There are no real required changes at this end apart from that of correcting the very few minor typos (e.g., "niclei").
I very strongly recommend the publication of this manuscript.
Recommendation
Publish (surpasses expectations and criteria for this Journal; among top 10%)
Report #1 by Anonymous (Referee 3) on 2024-3-9 (Invited Report)
- Cite as: Anonymous, Report on arXiv:scipost_202310_00021v1, delivered 2024-03-09, doi: 10.21468/SciPost.Report.8685
Strengths
1- the manuscript addresses a topic of great relevance. To dig deeper into the problem of condensed matter effects in the PTOLEMY project is important, and I believe this paper performs a number of step forward.
2- the main intuitive ideas behind the physical effects the authors are describing are presented in a clear way.
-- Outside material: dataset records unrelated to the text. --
-- ==== Sys2Proof/Machine/PortOps.lean ====
section
/-!
DEFINITION. The ordering points and the memory ports at work (R28, R239, R432): operations that pass to their ports,
what a port applies (R245 to R251, R258, R261 to R263), queued reads, the patrol (R260) and the migration counters
(R264, R265).
-/

namespace Sys2Proof.Machine

/-! ## Where an operation lies -/

/-- Does an operation write a whole block in one step (R258)? -/
def PortKind.wholeBlock : PortKind → Bool
  | .block _ => true
  | _ => false

/-- The ports of an operation: its block's, or the four of its granule (R23, R260). -/
def PortOp.ports (o : PortOp) : List Nat :=
  if o.kind.wholeGranule then [0, 1, 2, 3].map fun i => portOf (o.pa + 1024 * i) else [portOf o.pa]
/-- Do two operations share a port? -/
def PortOp.shares (o q : PortOp) : Bool := o.ports.any q.ports.contains
/-- The operations a port holds. -/
def Port.ops (p : Port) : List PortOp := p.queue.flatMap (·.2)
/-- Does an operation touch a granule? -/
def PortOp.inGranule (o : PortOp) (g : Nat) : Bool := decide (o.pa / 4096 = g)

/-! ## Passing an ordering point (R432) -/

/-- Is operation i of a list held back by an earlier one: one for its port, or, for a release beyond the die, one of
its core that is no engine's (R30, R36, R432)? -/
def heldBack (before : List PortOp) (o : PortOp) : Bool :=
  before.any fun q => q.shares o || (match o.rel with
    | some sc => decide (2 ≤ scopeNum sc ∧ q.who.core = o.who.core ∧ q.ack ≠ .engine)
    | none => false)

/-- Has a port an entry that an operation may join or open (R239)? -/
def Port.accepts (p : Port) (line : Nat) : Bool :=
  match (p.queue.filter fun e => e.1 == line).getLast? with
  | some e => decide (e.2.length < 16) || decide (p.queue.length < 64)
  | none => decide (p.queue.length < 64)

/-- Put an operation into the last entry of its line while that holds fewer than 16, else into a new one (R239). -/
def enqueue (line : Nat) (o : PortOp) : List (Nat × List PortOp) → List (Nat × List PortOp)
  | [] => [(line, [o])]
  | e :: rest =>
    if e.1 = line ∧ !(rest.any fun x => x.1 == line) ∧ e.2.length < 16 then (line, e.2 ++ [o]) :: rest
    else e :: enqueue line o rest

/-- The number, beside those of the dies, of the list in which operations that arrived over the fabric wait (R432). -/
def fabricPoint : Nat := 9
/-- Does a read that a port has queued touch the bytes of an operation? -/
def Port.readsOf (p : Port) (o : PortOp) : Bool :=
  p.reads.any fun r => (List.range r.n).any fun i => o.at (r.pa + i) != .no

/-- May operation i of a die's ordering point, or of those that wait at the fabric interface, pass now (R30, R244,
R391, R432)? One of the interface does not overtake a read. -/
def State.passReady (s : State) (die i : Nat) : Bool :=
  let l := s.orderAt die
  match l[i]? with
  | none => false
  | some o =>
    !heldBack (l.take i) o
      && (die != fabricPoint || !(s.port (portOf o.pa)).readsOf o)
      && (match o.rel with
        | some .core => true
        | some .die => true
        | some .device => true
        | some _ => !s.unacked o.who.core false
        | none => true)
      && (if o.kind.wholeGranule then
        o.ports.all fun m => !(s.port m).ops.any fun q => q.inGranule (o.pa / 4096)
      else if o.kind.wholeBlock then !(s.port (portOf o.pa)).ops.any fun q => q.pa / 1024 == o.pa / 1024
      else (s.port (portOf o.pa)).accepts (o.pa / 128))

/-- Does a TLB entry map a granule of this device (R262)? -/
def TlbEntry.mapsGranule (e : TlbEntry) (thisDev pa : Nat) : Bool :=
  let g := pa / 4096 * 4096
  e.valid && !e.host && (decide (e.mode = 0) || decide (e.peer = thisDev))
    && decide (e.out < g + 4096 ∧ g < e.out + e.size)

/-- Write a granule and clear its poison in one step: marks, bitmap bit, and every TLB entry that maps it (R262,
R263). -/
def State.clearGranule (s : State) (cmp : BitVec 2) (pa : Nat) (bs : List Byte) : State :=
  let s1 := s.onRam fun r =>
    ([0, 1, 2, 3].foldl (fun r i => r.putBlock cmp (pa / 1024 + i) ((bs.drop (1024 * i)).take 1024)) r).setPoison pa false
  s1.mapCores fun _ c => c.dropTlb fun e => e.mapsGranule s.thisDev pa

/-- The answer to a request that came over the fabric. -/
def State.answer (s : State) (a : PortAck) (e : FabricEnd) : State :=
  match a with
  | .fabric d f q => s.reply d f q e
  | _ => s

/-- ORDERING_POINT_PASS (R28, R262, R263, R432): operation i at a die's ordering point passes to its port, or takes its
granule or its block. -/
def execOrderingPointPass (die i : Nat) (s : State) : Res :=
  match (s.orderAt die)[i]?, s.passReady die i with
  | some o, true =>
    let s1 := (s.putAside die o).onRam fun r => { r with order := Sparse.set [] r.order die ((s.orderAt die).eraseIdx i) }
    (match o.kind with
    | .poisonclr => .next ((s1.clearGranule o.cmp o.pa (List.replicate 4096 0)).answer o.ack .ack)
    | .granule bs => .next ((s1.clearGranule o.cmp o.pa bs).answer o.ack .ack)
    | .block bs => .next ((s1.onRam fun r => r.putBlock o.cmp (o.pa / 1024) bs).answer o.ack .ack)
    | _ =>
      let p := s1.port (portOf o.pa)
      .next (s1.setPort (portOf o.pa) { p with queue := enqueue (o.pa / 128) o p.queue }))
  | _, _ => .next s

/-! ## Applying an operation at its port -/

/-- What an application gives: the memory, and the old value it returns, or poison (R261). -/
inductive Applied where
  | ok (r : Ram) (old : Nat)
  | poison (r : Ram)

/-- One element of a reduction combined into its slot (R249 to R252); `none` when its block is undecodable. Only value and
count of a counted slot are written: its other bytes stay as found (DEDUCED, log entry 128). -/
def Ram.elem (r : Ram) (cmp : BitVec 2) (pa : Nat) (k : ElemRed) (x : Elem) : Option Ram :=
  let w := k.fmt.width
  if !present k.fmt x then some r
  else if k.cnt then
    let cs := slotSize k.fmt true
    (r.read cmp pa cs).map fun bs =>
      let v := combCounted k (natOf (bs.take w)) (natOf ((bs.drop (cs / 2)).take 2)) x
      (r.write cmp pa (bytesOf w v.1)).write cmp (pa + cs / 2) (bytesOf 2 v.2)
  else (r.read cmp pa w).map fun bs => r.write cmp pa (bytesOf w (combPlain k (natOf bs) x))

/-- The elements of a reduction in order. -/
def Ram.elemsN (r : Ram) (cmp : BitVec 2) (pa : Nat) (k : ElemRed) : List (Nat × Elem) → Option Ram
  | [] => some r
  | (off, x) :: rest => (r.elem cmp (pa + off) k x).bind fun r1 => r1.elemsN cmp pa k rest

/-- Does a write queue hold all eight lines of a block as plain stores (R258)? -/
def Port.holdsBlock (p : Port) (b : Nat) : Bool :=
  (List.range 8).all fun l =>
    let ops := p.line (1024 * b + 128 * l)
    ops.all (fun o => match o.kind with
      | .store _ _ => true
      | _ => false) &&
    (List.range 128).all fun i => newest (fun o => o.at (1024 * b + 128 * l + i)) ops != .no

/-- A block about to be written whole from the write queue is not decoded first: an undecodable one reads as zeros from then
on, unmarked (R258). -/
def Ram.unread (r : Ram) (p : Port) (o : PortOp) : Ram :=
  if (r.read o.cmp (o.pa / 1024 * 1024) 1024).isNone ∧ p.holdsBlock (o.pa / 1024) then
    r.putBlock o.cmp (o.pa / 1024) (List.replicate 1024 0)
  else r

/-- A port applies an operation, indivisibly (R239, R245, R250, R258, R261). A reduction of absent contributions alone does
nothing, so it reads nothing: neither poison nor an undecodable block ends its issuer (DEDUCED, log entry 128). -/
def Ram.apply (r : Ram) (p : Port) (o : PortOp) : Applied :=
  let scalar (n : Nat) : Applied :=
    if r.poisoned o.pa then .poison r
    else match r.read o.cmp o.pa n with
      | none => .poison (r.found o.pa)
      | some bs => match o.kind.scalar (natOf bs) with
        | some v => .ok (r.write o.cmp o.pa (bytesOf n v)) (natOf bs)
        | none => .ok r (natOf bs)
  match o.kind with
  | .store bs mask => .ok ((r.unread p o).writeMask o.cmp o.pa bs mask) 0
  | .red _ n _ => scalar n
  | .amo _ n _ => scalar n
  | .cas n _ _ => scalar n
  | .bnd n _ _ => scalar n
  | .elem k =>
    if k.elems.all fun e => !present k.fmt e.2 then .ok r 0
    else if r.poisoned o.pa then .poison r
    else match r.elemsN o.cmp o.pa k k.elems with
      | some r1 => .ok r1 0
      | none => .poison (r.found o.pa)
  | .poisonclr => .ok r 0
  | .granule bs => .ok (r.write o.cmp o.pa bs) 0
  | .block bs => .ok (r.putBlock o.cmp (o.pa / 1024) bs) 0

/-- The bytes a returning operation answers over the fabric; none for the others. -/
def PortKind.returned (k : PortKind) (old : Nat) : FabricEnd :=
  match k with
  | .amo _ n _ => .data (bytesOf n old)
  | .cas n _ _ => .data (bytesOf n old)
  | .bnd n _ _ => .data (bytesOf n old)
  | _ => .ack

/-- Does a core still wait for the atomic of an issuer? -/
def State.awaitsAtomic (s : State) (id : CoreId) (w : Issuer) : Bool :=
  match (s.coreAt id).wait with
  | some v => decide (v.kind = .atomic) && decide (s.issuerOn id = w)
  | none => false

/-- The address of a returning atomic of the executing core. -/
def State.atomicAddress (s : State) (i : Option Instr) : DWord :=
  match i with
  | some (.amo _ _ _ _ _ a _) => s.rs a
  | some (.cas _ _ _ _ a _ _) => s.rs a
  | some (.amobnd _ _ _ _ a _ _) => s.rs a
  | _ => 0

/-- The end of an operation reaches whoever awaits it (R245, R261). -/
def State.portEnd (s : State) (o : PortOp) (e : Option Nat) : Res :=
  match o.ack, e with
  | .none, some _ => .next s
  | .none, none => .next (s.killIssuer o.who 6)
  | .engine, some _ => .next s
  | .engine, none => .next (s.killIssuer o.who 6)
  | .fabric _ _ _, some old => .next (s.answer o.ack (o.kind.returned old))
  | .fabric _ _ _, none => .next (s.answer o.ack .poison)
  | .core c, r =>
    if s.awaitsAtomic c o.who then
      let t := s.refocus c
      let u : Res := match t.core.wait.bind fun w => t.amoCall w.instr, r with
        | some a, some old => .next (t.amoDone a true old)
        | _, _ => .next (t.fatal 0x46 6 (t.atomicAddress (t.core.wait.map (·.instr))))
      u.refocused s.focus
    else match r with
      | some _ => .next s
      | none => .next (s.killIssuer o.who 6)

/-- Take the first operation of a queue; an entry leaves with its last. -/
def dequeue : List (Nat × List PortOp) → List (Nat × List PortOp)
  | (l, _ :: o :: os) :: rest => (l, o :: os) :: rest
  | _ :: rest => rest
  | [] => []

/-- WRITE_QUEUE_APPLY (R239, R245, R250, R258, R261): a port applies the first operation of its oldest entry.
R239 fixes the order within a line only; that entries of different lines go by age is the model's choice (DESIGN CHOICE, log
entry 128). -/
def execWriteQueueApply (m : Nat) (s : State) : Res :=
  let p := s.port m
  match p.queue with
  | (_, o :: _) :: _ =>
    let s1 := s.setPort m { p with queue := dequeue p.queue }
    (match s1.ram.apply p o with
    | .ok r old => (s1.onRam fun _ => r).portEnd o (some old)
    | .poison r => (s1.onRam fun _ => r).portEnd o none)
  | [] => .next s
  | _ => .next (s.setPort m { p with queue := dequeue p.queue })

/-! ## Queued reads and the patrol -/

/-- May a queued read be served: does no operation queued for its line touch its bytes (R239)? -/
def Port.readReady (p : Port) (r : PortRd) : Bool :=
  (List.range r.n).all fun i => newest (fun o => o.at (r.pa + i)) (p.line (r.pa + i)) == .no

/-- PORT_READ (R239, R257, R261): a port serves its oldest queued read that nothing before it touches. -/
def execPortRead (m : Nat) (s : State) : Res :=
  let p := s.port m
  match p.reads.findIdx? p.readReady with
  | none => .next s
  | some i => match p.reads[i]? with
    | none => .next s
    | some r =>
      let s1 := s.setPort m { p with reads := p.reads.eraseIdx i }
      if s1.ram.poisoned r.pa then .next (s1.reply r.dev r.flow r.seq .poison)
      else match s1.ram.read r.cmp r.pa r.n with
        | some bs => .next (s1.reply r.dev r.flow r.seq (.data bs))
        | none => .next ((s1.onRam fun x => x.found r.pa).reply r.dev r.flow r.seq .poison)

/-- Count a corrected error (R260, Table 09.10). -/
def Port.corrected (p : Port) : Port := { p with mperr := setBits 0 32 (sat32 (bitsAt 0 32 p.mperr + 1)) p.mperr }

/-- PATROL_READ (R260): the patrol reads a block and finds it clean, corrects it, or poisons its granule; an undecodable
block is found whatever the array says. -/
def execPatrolRead (block : Nat) (e : EccKind) (s : State) : Res :=
  let pa := 1024 * block
  if hbmEnd ≤ pa then .next s
  else
    let m := portOf pa
    let s1 := if e = .correctable then s.setPort m (s.port m).corrected else s
    let bad := e = .uncorrectable ∨ (s1.ram.read 0 pa 1024).isNone
    if bad then .next (s1.onRam fun r => r.found pa) else .next s1

/-! ## Migration counters (R264, R265) -/

/-- The notice of Table 09.8. -/
def noticeBytes (frame holder dev ctx mthr m : Nat) : List Byte :=
  bytesOf 8 frame ++ bytesOf 2 holder ++ bytesOf 2 dev ++ bytesOf 4 ctx ++ bytesOf 8 mthr ++ bytesOf 2 m ++ List.replicate 38 0

/-- An access of another device whose page migrates on count reaches a port (R264): its count rises, the key counted
most recently standing last; at MTHR the count returns to 0 and a notice is due. -/
def State.countAt (s : State) (m pa dev ctx : Nat) : State × Option (List Byte) :=
  let p := s.port m
  if !bitAt 16 p.mpcfg then (s, none)
  else
    let frame := pa / 65536
    let key (c : MigCount) : Bool := c.frame == frame && c.dev == dev
    let n := ((p.counters.find? key).map (·.count)).getD 0 + 1
    let others := p.counters.filter fun c => !key c
    let rest := if 256 ≤ others.length then others.drop 1 else others
    let t := bitsAt 0 16 p.mpcfg
    let hit := decide (t ≤ n)
    let s1 := s.setPort m { p with counters := rest ++ [⟨frame, dev, ctx, if hit then 0 else n⟩] }
    (s1, if hit then some (noticeBytes frame s.thisDev dev ctx t m) else none)

/-- The ports that n bytes from an address reach: one for each of their blocks (R23). -/
def portsOf (pa n : Nat) : List Nat := ((List.range ((pa % 1024 + n + 1023) / 1024)).map fun i => portOf (pa + 1024 * i)).eraseDups
/-- An access of n bytes of another device is counted at every port it reaches (R23, R264), with the notices due. -/
def State.countAccess (s : State) (pa n dev ctx : Nat) : State × List (List Byte) :=
  (portsOf pa n).foldl (fun r m =>
    let c := r.1.countAt m pa dev ctx
    (c.1, r.2 ++ c.2.toList)) (s, [])

end Sys2Proof.Machine
end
3- after pointing out the difficulties related to the detection of relic neutrinos, the authors give semi-concrete recipes on how to mitigate them. This can be of great help to try and identify possible directions to evade the issue.
Weaknesses
1- in more than one point the authors are a bit cavalier about notation, they miss to define quantities and there is a certain number of typos here and there. This makes sometimes reading the paper hard.
2- the discussion about the relevant time scale is a bit vague and, to me, unclear. I think the authors should make an effort to explain it more properly. It is my opinion that this represent probably one of the most important aspects to pin down: what is the relevant time scale that allows one to tell that certain processes are relevant and some others are not? (see "requested changes" for more details.)
Report
In general, I believe this manuscript to be extremely valuable.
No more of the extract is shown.